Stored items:

-- ==== Sys2Proof/Machine/Resets.lean ====
section
/-!
DEFINITION. Hangs, resets and recovery (R420 to R437, R446): what a reset of each domain does, the reset sequence,
watchdogs, quarantine, midnight.
-/

namespace Sys2Proof.Machine

/-! ### Domains (R420, R421) -/

/-- R421: the blocks with engine reset. -/
def engineBlocks : List Nat := [0x10, 0x30, 0x31, 0x32, 0x33, 0x34, 0x35, 0x36, 0x62]

/-- R44: the members of the reset groups of a die that hold one of these units. -/
def State.groupMates (s : State) (die : Nat) (u : List (Nat × Nat)) : List (Nat × Nat) :=
  let rs := (s.recsOf 0 6).filter (fun r => fieldAt r.payload 1 1 == die)
  let units (p : List Byte) : List (Nat × Nat) :=
    ((List.range 32).filter (bit (fieldAt p 4 4))).map (fun i => (fieldAt p 2 1, i))
  let ids := (rs.filter (fun r => (units r.payload).any u.contains)).map (fun r => fieldAt r.payload 0 1)
  (rs.filter (fun r => ids.contains (fieldAt r.payload 0 1))).flatMap (fun r => units r.payload)

/-- R421: one round of the closure: reset groups and fused units. -/
def State.closeOnce (s : State) (die : Nat) (u : List (Nat × Nat)) : List (Nat × Nat) :=
  let fused := u.flatMap fun x => if x.1 = 0x10 then (s.members die (s.lead die x.2)).map (fun m => (0x10, m.1)) else []
  (u ++ fused ++ s.groupMates die u).eraseDups

/-- R421: rounds of the closure until nothing is added, with fuel. -/
def State.closeRounds (s : State) (die : Nat) : Nat → List (Nat × Nat) → List (Nat × Nat)
  | 0, u => u
  | k + 1, u => let v := s.closeOnce die u; if v.length = u.length then u else s.closeRounds die k v

/-- R421: the closure of a unit. -/
def State.closure (s : State) (die block inst : Nat) : List (Nat × Nat) := s.closeRounds die 64 [(block, inst)]

/-- The dies that a reset touches. -/
def ResetSeq.dies (r : ResetSeq) : List Nat :=
  match r.domain with
  | 3 => r.die :: halfDies r.die
  | 4 => liveDies
  | _ => [r.die]

/-- Does one reset's domain contain another's? -/
def ResetSeq.covers (a b : ResetSeq) : Bool :=
  match a.domain with
  | 1 => b.domain == 1 && b.die == a.die && b.units.all a.units.contains
  | 2 => decide (b.domain ≤ 2) && b.die == a.die
  | 3 => decide (b.domain ≤ 3) && hubOf b.die == a.die
  | _ => true

/-- R41: the regions contained in a domain. -/
def ResetSeq.regionsIn (r : ResetSeq) : List Nat :=
  match r.domain with
  | 2 => [r.die]
  | 3 => (1 + r.die) :: halfDies r.die ++ [0x10 + r.die]
  | _ => []

/-- R439: the compute dies of the domain, which its dump covers. -/
def ResetSeq.dumpDies (r : ResetSeq) : List Nat := r.dies.filter isComp

/-! ### Units reset (R423, R424, R435) -/

/-- R423: every enabled queue of a unit is left STOPPED, or (`v` 0) has STOPPED cleared, for the contexts that pass. -/
def State.unitStops (s : State) (die block inst : Nat) (v : Nat) (p : Nat → Bool) : State :=
  let mark (q : QRegs) (s : State) (d i : Nat) : State :=
    ((List.range 64).filter (fun c => p c && s.flag q.enable d i c)).foldl (fun (s : State) c => s.put q.stopped v d i c) s
  if block = 0x10 then
    (s.members die inst).foldl (fun (s : State) m => mark spadQ s die m.1) (mark mxcQ s die inst)
  else if block = 0x36 ∧ inst = 3 then mark seteQ s die 3
  else s

/-- R435: give back descriptors of one queue block in hand: QHEAD returns to the oldest of each queue. -/
def State.giveBack (s : State) (q : QRegs) (die inst : Nat) (ctxs : List Nat) : State :=
  let s := ctxs.eraseDups.foldl (fun (s : State) c => s.qRewind q die inst c (ctxs.count c)) s
  ctxs.foldl (fun (s : State) c => s.ctxRelease c) s

/-- The contexts of the descriptors that a mover, or SETE instance 3, has in hand. -/
def Mover.ctxs (m : Mover) : List Nat := ((match m.hand with | some d => [d] | none => []) ++ m.held).map (·.ctx)

/-- R428: the contexts that have work in hand at a unit. -/
def State.unitCtxs (s : State) (die block inst : Nat) : List Nat :=
  if block = 0x10 then
    (s.unit die inst).inHand.map (·.ctx) ++ (s.members die inst).flatMap (fun m => (s.mover die m.1).ctxs)
  else if block = 0x36 ∧ inst = 3 then (s.mover die 3).ctxs
  else []

/-- R435: rewind the work in hand of a matrix-core unit. -/
def State.unitRewind (s : State) (die lead : Nat) : State :=
  let l := (s.unit die lead).inHand
  let s := l.foldl (fun (s : State) d => s.tileLoose die lead d) s
  let s := (s.giveBack mxcQ die lead (l.map (·.ctx))).putMx die lead { s.unit die lead with inHand := [], carriedTo := none, work := [] }
  let s := (s.showHeld die lead 0 false).showHeld die lead 1 false
  (s.members die lead).foldl (fun (s : State) m =>
    let v := s.mover die m.1
    (s.giveBack spadQ die m.1 v.ctxs).putMover die m.1 { v with hand := none, held := [] }) s

/-- R423, R437: a matrix-core unit as a reset leaves it: tiles and tile buffers +0, no hold or lock, asleep, not FAULTED, its
queues STOPPED, and the next continuation of every queue without its accumulators. -/
def State.unitCold (s : State) (die lead : Nat) : State :=
  let ms := (s.members die lead).map (·.1)
  let s : State := { s with
    tiles := s.tiles.filter (fun e => !ms.contains (e.1 / 2 - die * 32) || e.1 / 64 != die)
    tbs := s.tbs.filter (fun e => !ms.contains (e.1 / 8 - die * 32) || e.1 / 256 != die) }
  let s := s.putMx die lead { nextId := (s.unit die lead).nextId, lost := List.range 64 }
  let s := ms.foldl (fun (s : State) m =>
    let s := ((s.put R.MXC_STATUS_RUN 0 die m).put R.MXC_STATUS_AWAKE 0 die m).put R.MXC_STATUS_LOCKED 0 die m
    let s := ((s.put R.MXC_STATUS_LOCK_CTX 0 die m).put R.MXC_STATUS_FAULTED 0 die m).put R.MXC_STATUS_HELD 0 die m
    ((s.put R.VEC_STATUS_BUSY 0 die m).put R.VEC_STATUS_ROUTED 0 die m).put R.VEC_STATUS_PENDING 0 die m) s
  s.unitStops die 0x10 lead 1 (fun _ => true)

/-- Reset of a matrix-core unit: its work is rewound or ends with ABORTED. -/
def State.unitReset (s : State) (die lead : Nat) (replay : Bool) : State :=
  let s :=
    if replay then s.unitRewind die lead
    else
      let s := s.tilesAbort die lead (fun _ => true)
      (s.members die lead).foldl (fun (s : State) m => s.movesAbort die m.1 (fun _ => true)) s
  s.unitCold die lead

/-- R424: an ingest engine drops what it has in hand; item contexts are cleared, and each item owes ERROR and DISCONT. -/
def State.nodeReset (s : State) (hub block inst : Nat) : State :=
  match s.nodeOf hub block inst with
  | none => s
  | some c =>
    let n := s.inode hub c.node
    let cold (i : IItem) : IItem := { item := i.item, source := i.source, next := i.next, begun := i.begun, seq := i.seq,
                                      ports := i.ports, dead := i.dead, pend := orFlags i.pend owed, codec := i.codec }
    s.putNode hub c.node { n with held := [], chunk := none, unit := none, ready := [], buf := [], slot := none, runA := [], runB := [], items := n.items.map cold }

/-- R424: PERM's host request ends with ABORTED. -/
def State.permReset (s : State) (hub : Nat) : State :=
  if s.flag R.PERM_HOST_CTRL_BUSY hub then
    ((s.put R.PERM_HOST_CTRL_BUSY 0 hub).set1 R.PERM_HOST_CTRL_DONE hub).put R.PERM_HOST_CTRL_STATUS stAborted hub
  else s

/-- R424: SETE instance 3 under COMPUTE: rewound, or ended with ABORTED. -/
def State.setReset (s : State) (hub : Nat) (replay : Bool) : State :=
  let m := s.mover hub 3
  let s := if replay then (s.giveBack seteQ hub 3 m.ctxs).putMover hub 3 { m with hand := none, held := [] }
    else s.setAbort hub (fun _ => true)
  s.unitStops hub 0x36 3 1 (fun _ => true)

/-- R424: an update engine outside COMMIT discards its prefetch, which it reads again; during COMMIT its run ends as R291
gives, in an entry that is not known. -/
def State.updReset (s : State) (die : Nat) : State :=
  match s.applying die with
  | none => s
  | some p =>
    let u := s.updSt die
    let (k, s) := s.tick
    let i := Config.free k 0 % max 1 u.entries.length
    match s.updRun p die u 0 (if u.accepted then u.entries.take i else []) with
    | .error (s, a, e) => (s.kronScratch die u).updFault p die e a
    | .ok s => (s.kronScratch die u).updFault p die (if u.accepted then u.entries.getD i [] else []) 0

/-- R424: engine reset of one unit of a closure. -/
def State.engineDown (s : State) (die : Nat) (replay : Bool) (x : Nat × Nat) : State :=
  if x.1 = 0x10 then (if s.lead die x.2 = x.2 then s.unitReset die x.2 replay else s)
  else if x.1 = 0x62 then s.updReset die
  else if x.1 = 0x35 then (s.nodeReset die 0x35 x.2).permReset die
  else if x.1 = 0x36 ∧ x.2 = 3 then (s.nodeReset die 0x36 3).setReset die replay
  else s.nodeReset die x.1 x.2

/-! ### Dies and halves reset (R422, R423) -/

/-- R10: a register at reset, with its STICKY fields kept. -/
def stickyKept (r : RegDef) (reset v : Nat) : Nat :=
  (r.fields.filter (·.sticky)).foldl (fun x f => setBits x f.lo f.width (bits v f.lo f.width)) reset

/-- R422: the registers of a die return to their reset values, but those of the blocks kept and STICKY fields. -/
def State.resetRegs (s : State) (die : Nat) (kept : Nat → Bool) : State :=
  { s with csr := s.csr.filterMap fun e =>
      if csrDie e.1 != die || kept (csrBlock e.1) then some e
      else
        match regAt e.1 with
        | some (r, i) =>
          let rst := regResetNat r die (csrInst e.1) i
          let v := stickyKept r rst e.2.toNat
          if v = rst then none else some (e.1, BitVec.ofNat 64 v)
        | none => none }

/-- R165, R167, R423: a die's cached copies are gone: writes that waited for them complete; and every copy of its own lines in
the other caches is invalidated. -/
def State.cacheGone (s : State) (die : Nat) : State :=
  let after := s.invWaits.map (fun (w : InvWait) => { w with dies := w.dies.filter (· != die) })
  let tags := ((after.filter (fun w => w.dies.isEmpty)).map (·.tag)).eraseDups
  let left := after.filter (fun w => !w.dies.isEmpty)
  let s := ((s.rlc.flatMap (·.2)).filter (fun l => addrDie l == die)).eraseDups.foldl (fun (s : State) l => s.dropLine l)
    { s with rlc := nerase die s.rlc }
  let s : State := { s with invWaits := left,
                            fills := s.fills.filter (fun f => f.die != die && addrDie f.line != die) }
  ((tags.filter (fun t => !(left.any (fun w => w.tag == t)))).foldl (fun (s : State) t => s.send (.mem t true 0 [])) s).refreshDir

What needs to be done - What is needed is the count of lines in the records that include the word "none", with no other text.

Result - 9